Anulação do julgamento;
plenitude da assistência do juiz
I. O sumário de RG 1975/2016 (1454/03.9TBMDL.G1) é o seguinte:
1- No caso de anulação parcial do julgamento, por obscuridade ou insuficiência de respostas à anterior Base Instrutória (actuais temas de prova), e/ou para ampliação da mesma Base Instrutória, o novo julgamento constitui continuação do primeiro (que ficou incompleto ou inacabado).
2- De acordo com princípio da plena assistência do juiz, a conclusão do julgamento antes iniciado deverá ser efectuado pelo Sr. Juiz que o iniciou, ainda que, entretanto, tenha sido transferido ou promovido.
3- Só assim não será se esse Sr. Juiz estiver totalmente impossibilitado de concluir o julgamento em apreço, caso em que o Sr. Juiz titular justificará essa impossibilidade e concluirá ele o julgamento.
II. Na fundamentação do acórdão pode ler-se o seguinte:
"De acordo com o disposto no art. 109º, n.º 2 do actual CPC (anterior 115º, n.º 2), não estamos perante um conflito de competência, porquanto ambos os Senhores Juízes exercem funções em tribunais da mesma ordem jurisdicional e porque o que está em causa não é a competência dum ou doutro tribunal, não se questionando ser o Tribunal Judicial de Mirandela - Instância Local, Secção de Competência Genérica, o tribunal competente, mas antes competência dos próprios Senhores Juízes, que se declararam ambos incompetentes para presidir ao julgamento ordenado pelo Tribunal da Relação para ampliação da matéria de facto, ao abrigo do estatuído no art. 712º, n.º 4 do CPC (na redacção anterior ao DL n.º 303/2007 de 24.08).

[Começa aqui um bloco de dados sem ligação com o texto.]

-- ==== Sys2Proof/Laws/PulseDecoder.lean ====
section
/-! SUPPORT. What the pulse decoder's operations can do: 40_decoder.md R112 to R117. -/

namespace Sys2Proof.Machine

/-- A flush empties the buffer and clears the overflow flag, may append events, and changes nothing else (R112). -/
theorem flush_cases (kind : FlushKind) (s : State) :
    ∃ es, flush kind s = (s.withDec { s.dec with buf := [], ovf := false }).withEvents (s.events ++ es) := by
  unfold flush
  by_cases hk : kind = .partialBuf ∧ forwardPartial s.cfg = false
  · exact ⟨[], by simp [hk, State.withDec, State.withEvents]⟩
  · rw [if_neg hk]
    by_cases ho : s.dec.ovf = true
    · rw [if_pos ho]
      rcases rxFrame_cases s.dec.buf (emit (.rxSeq s.dec.buf) (warn .decBufOverflow
        (BitVec.ofNat 64 s.dec.buf.length) (s.withDec { s.dec with buf := [], ovf := false }))) with ⟨-, e⟩ | ⟨-, x, e⟩
      · exact ⟨_, by rw [e]; simp [emit, warn_eq, State.withDec, State.withEvents]; rfl⟩
      · exact ⟨_, by rw [e]; simp [emit, warn_eq, State.withDec, State.withEvents]; rfl⟩
    · rw [if_neg ho]
      rcases rxFrame_cases s.dec.buf (emit (.rxSeq s.dec.buf)
        (s.withDec { s.dec with buf := [], ovf := false })) with ⟨-, e⟩ | ⟨-, x, e⟩
      · exact ⟨_, by rw [e]; simp [emit, State.withDec, State.withEvents]; rfl⟩
      · exact ⟨_, by rw [e]; simp [emit, State.withDec, State.withEvents]; rfl⟩

/-- Appending a bit lengthens the buffer by it, or sets the overflow flag when the buffer is full (R117). -/
theorem appendBit_cases (b : Bool) (s : State) :
    (s.dec.buf.length < 64 ∧ appendBit b s = s.withDec { s.dec with buf := s.dec.buf ++ [b] }) ∨
    (64 ≤ s.dec.buf.length ∧ appendBit b s = s.withDec { s.dec with ovf := true }) := by
  unfold appendBit Config.bitbufCap
  by_cases h : s.dec.buf.length < 64
  · exact .inl ⟨h, if_pos h⟩
  · exact .inr ⟨by omega, if_neg h⟩

end Sys2Proof.Machine
end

Este julgamento [...] destina-se a responder aos itens 9º e 10º [...] e ainda, por ampliação, aos pontos de facto alegados nos itens 126 a 133 da contestação à oposição, matéria esta que deverá ser aditada à Base Instrutória (actuais «temas de prova»), sem prejuízo, ainda, do aditamento aos factos assentes [...].
Nestes casos, tem sido jurisprudência maioritária dos nossos Tribunais Superiores (à luz do anterior Código de Processo Civil), a de que, «mantendo-se os factos dados como provados no primeiro julgamento e apenas havendo que produzir prova sobre os novos quesitos, a fim de a eles o tribunal responder uma vez encerrado o segundo julgamento, não há ofensa do princípio da assistência dos juízes, ínsito no art. 654º do CPC e muito menos do princípio do juiz natural (pois que o juiz natural é o titular do processo), se o novo julgamento for presidido pelo actual titular do processo e não pelo juiz que presidiu ao primeiro julgamento». Vide, neste sentido, por todos, AC STJ de 30.10.2008, relator Sr. Cons. SALVADOR da COSTA, Despacho do Sr. Juiz Presidente do Tribunal da Relação de Guimarães, de 28.03.2011, Dr. ANTÓNIO RIBEIRO, e J. LEBRE de FREITAS, M. MACHADO e RUI PINTO, “Código de Processo Civil Anotado”, II volume, Coimbra Editora, pág. 634.
Argumenta-se, no essencial, neste âmbito, que a resposta aos novos quesitos (resultantes da anulação parcial das respostas e do eventual aditamento de novos quesitos – tendo por referência a antiga Base Instrutória ou Questionário), ocorre em novo julgamento, baseado em nova produção de prova, sendo certo que o princípio da plenitude da assistência dos juízes se reporta às situações de continuação de julgamento, o que não acontece nos casos em que o julgamento é anulado.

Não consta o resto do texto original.